According to estimates, manufacturing costs for major pharmaceutical companies now eat up approximately 25 percent of revenues—an unacceptable level in the face of downward pressures on prices, diminishing returns from flagship products, and shrinking cash flows. Pharmaceutical companies simply must bring costs under control–a major change for companies that have for many years been cash-rich, and therefore, worried little about efficiencies and cost pressures.


Dealing with such pressures and responding appropriately and efficiently is a whole new game for many pharmaceutical companies. Such transformation and such skills are, however, the stock-in-trade of consultants; and the right consultants can help pharmaceutical companies rapidly negotiate this unfamiliar terrain.


Through the International Conference on Harmonisation process, the regulatory bodies of the European Union, the United States, and Japan have been moving steadily toward a science-based approach to drug development that will revolutionize the way pharmaceutical companies validate processes and ensure product quality. Concepts such as Process Analytical Technology (PAT), Quality by Design (QbD), and Design Space (DS), which figure prominently in ICH Q8 and ICH Q9, entail a rethinking of how process development is done, integration of a new approach to validation, and a drive for continuous process improvement–all with FDA envisioned as a partner in improving processes and reducing costs.
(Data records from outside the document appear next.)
/-! ## Borrow, identities, comparisons -/

/-- Settles O30: the ninth bit of the difference is the borrow at every precision, and adding the complement and 1 is
adding `256 - u(b)`. -/
theorem borrowIsTheNinthBit : Obligations.BorrowIsTheNinthBit := by
  unfold Obligations.BorrowIsTheNinthBit
  intro a b st
  have ha : uval a < 256 := a.isLt
  have hb : uval b < 256 := b.isLt
  have hdiff := uval_sub a b
  refine ⟨subOutputs a b, exec_sub a b st, ?_, fun p hp => ?_, ?_, ?_⟩
  · rw [subOutputs_c, decide_eq_true_iff]
    omega
  · rw [subOutputs_c, Bool.eq_iff_iff, decide_eq_true_iff]
    exact ninthBit_diffAt hp a b
  · rw [subOutputs_result, uval_not]
    omega
  · rw [subOutputs_c, uval_not]
    by_cases hborrow : uval a < uval b
    · rw [decide_eq_true hborrow, Bool.toNat_true]
      omega
    · rw [decide_eq_false hborrow, Bool.toNat_false]
      omega

section Zero
variable (a : Byte)

/-- Adding 0 carries and overflows nothing (spec/41_arithmetic.md R73). -/
theorem addOutputs_zero : addOutputs a 0x00#8 = (bitwiseBranch a).withCommonFlags := by
  have hcarry : ¬ 256 ≤ uval a + uval 0x00#8 := Nat.not_le.mpr a.isLt
  have hsval : sval a + sval 0x00#8 = sval a := Int.add_zero _
  rw [addOutputs, BitVec.add_zero, decide_eq_false hcarry, hsval, fitsSigned_sval, bitwiseBranch, Bool.not_true]

/-- Subtracting 0 borrows and overflows nothing (spec/41_arithmetic.md R73). -/
theorem subOutputs_zero : subOutputs a 0x00#8 = (bitwiseBranch a).withCommonFlags := by
  have hborrow : ¬ uval a < uval 0x00#8 := Nat.not_lt_zero _
  have hsval : sval a - sval 0x00#8 = sval a := Int.sub_zero _
  rw [subOutputs, BitVec.sub_zero, decide_eq_false hborrow, hsval, fitsSigned_sval, bitwiseBranch, Bool.not_true]

end Zero

/-- Settles O31: with the operand 0 both are the pass-through, and byte subtraction undoes byte addition. -/
theorem arithmeticIdentities : Obligations.ArithmeticIdentities := by
  unfold Obligations.ArithmeticIdentities
  intro a b st
  simp only [outputsOf_add, outputsOf_sub, addOutputs_zero, subOutputs_zero]
  exact ⟨rfl, rfl, rfl, rfl, rfl, rfl, BitVec.sub_self a, BitVec.add_sub_cancel a b⟩

/-- Settles O32: the fourteen rows are evaluated. -/
theorem arithmeticCornerTable : Obligations.ArithmeticCornerTable := by
  unfold Obligations.ArithmeticCornerTable
  intro st
  simp only [outputsOf_eq_branchOf]
  decide

/-- Zero after SUB is equality (spec/41_arithmetic.md R75). -/
theorem zeroFlag_sub_iff (a b : Byte) : zeroFlag (a - b) = true ↔ a = b := by
  rw [zeroFlag_eq_true_iff, BitVec.sub_eq_iff_eq_add, BitVec.zero_add]

/-- Negative and Overflow after SUB together are signed less-than (spec/41_arithmetic.md R75). -/
theorem negative_xor_overflow_sub_iff (a b : Byte) :
    ((a - b).getLsbD 7 ^^ !fitsSigned (sval a - sval b)) = true ↔ sval a < sval b := by
  have ha : uval a < 256 := a.isLt
  have hb : uval b < 256 := b.isLt
  have hdiff := uval_sub a b
  rw [Bool.xor_iff_ne, ne_eq, Bool.eq_iff_iff, not_fitsSigned_iff, signBit_eq_decide, decide_eq_true_iff, ← uval,
    sval_eq_ite, sval_eq_ite]
  split <;> split <;> omega

/-- Settles O33: `0x80 - 0x01` wraps to `0x7F`, so that Negative alone misses that `-128 < 1`. -/
theorem subtractCompares : Obligations.SubtractCompares := by
  unfold Obligations.SubtractCompares
  refine ⟨fun x y st => ⟨subOutputs x y, exec_sub x y st, zeroFlag_sub_iff x y, decide_eq_true_iff,
    negative_xor_overflow_sub_iff x y⟩, fun st => ⟨0x80#8, 0x01#8, by decide, ?_⟩⟩
  rw [outputsOf_sub]
  decide

end Sys2Proof
end

section
/-! PROOFS of spec/10_state.md section 3 and spec/70_reset_and_hazards.md. Every instruction's outputs are those of the
integer table, so a state whose outputs follow its inputs is settled; and every drive and every step ends in such a
state. -/

namespace Sys2Proof

open Sys2Proof.Machine Sys2Proof.Laws Sys2Proof.Safety

/-! ## The integer table -/

/-- Zero and Negative are computed from the result, so a branch has only to agree with the table in the other three. -/
theorem matchesTable_of_branch {i : Instr} {o : Outputs}
    (hresult : (uval o.result : Int) = tableResult i.operation i.operandA i.operandB)
    (hcarry : o.flags.c = tableCarry i.operation i.operandA i.operandB)
    (hoverflow : o.flags.v = tableOverflow i.operation i.operandA i.operandB) :
    MatchesTable i o.withCommonFlags where
  result := hresult
  zero := by
    rw [Outputs.withCommonFlags_z, Bool.eq_iff_iff, zeroFlag_iff, ← uval, ← hresult, decide_eq_true_iff,
      Int.natCast_eq_zero]
  carry := hcarry
  negative := by
    rw [Outputs.withCommonFlags_n, negativeFlag, signBit_eq_decide, ← uval, ← hresult, decide_eq_decide]
    omega
  overflow := hoverflow

/-- The left shift in integers (spec/43_shift.md R97). -/
theorem uval_shiftLeft (a : Byte) : uval (a <<< Config.SHAMT) = 2 * uval a % 256 := by
  rw [← lowByte_shiftedLeftAt (le_refl 9), uval_lowByte_shiftedLeftAt (le_refl 9)]

/-- The bit shifted out to the left in integers (spec/43_shift.md R97). -/
theorem signBit_eq_decide_double (a : Byte) : a.getLsbD 7 = decide (256 ≤ 2 * uval a) := by
  rw [signBit_eq_decide, ← uval, decide_eq_decide]
  omega

/-- The bit shifted out to the right in integers (spec/43_shift.md R97). -/
theorem lowBit_eq_decide (a : Byte) : a.getLsbD 0 = decide (uval a % 2 = 1) := by
  rw [getLsbD_eq_decide, Nat.pow_zero, Nat.div_one, uval]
This is a dramatic break from the past. Like cost control, it puts pharmaceutical companies in unfamiliar territory, where experienced guides could lead them to seize what is an unprecedented opportunity to speed development, reduce the cost of quality, increase inventory turns, reduce capital investment, move to a science-based approach to risk, and ultimately lighten regulatory burdens.


Tunnell Consulting, founded in 1962, integrates technical processes and organizational skills to boost the operating performance of manufacturing and service firms with a focus in the life sciences industry. The firm implements value-added, cost-effective solutions that fit the unique needs of each client it serves.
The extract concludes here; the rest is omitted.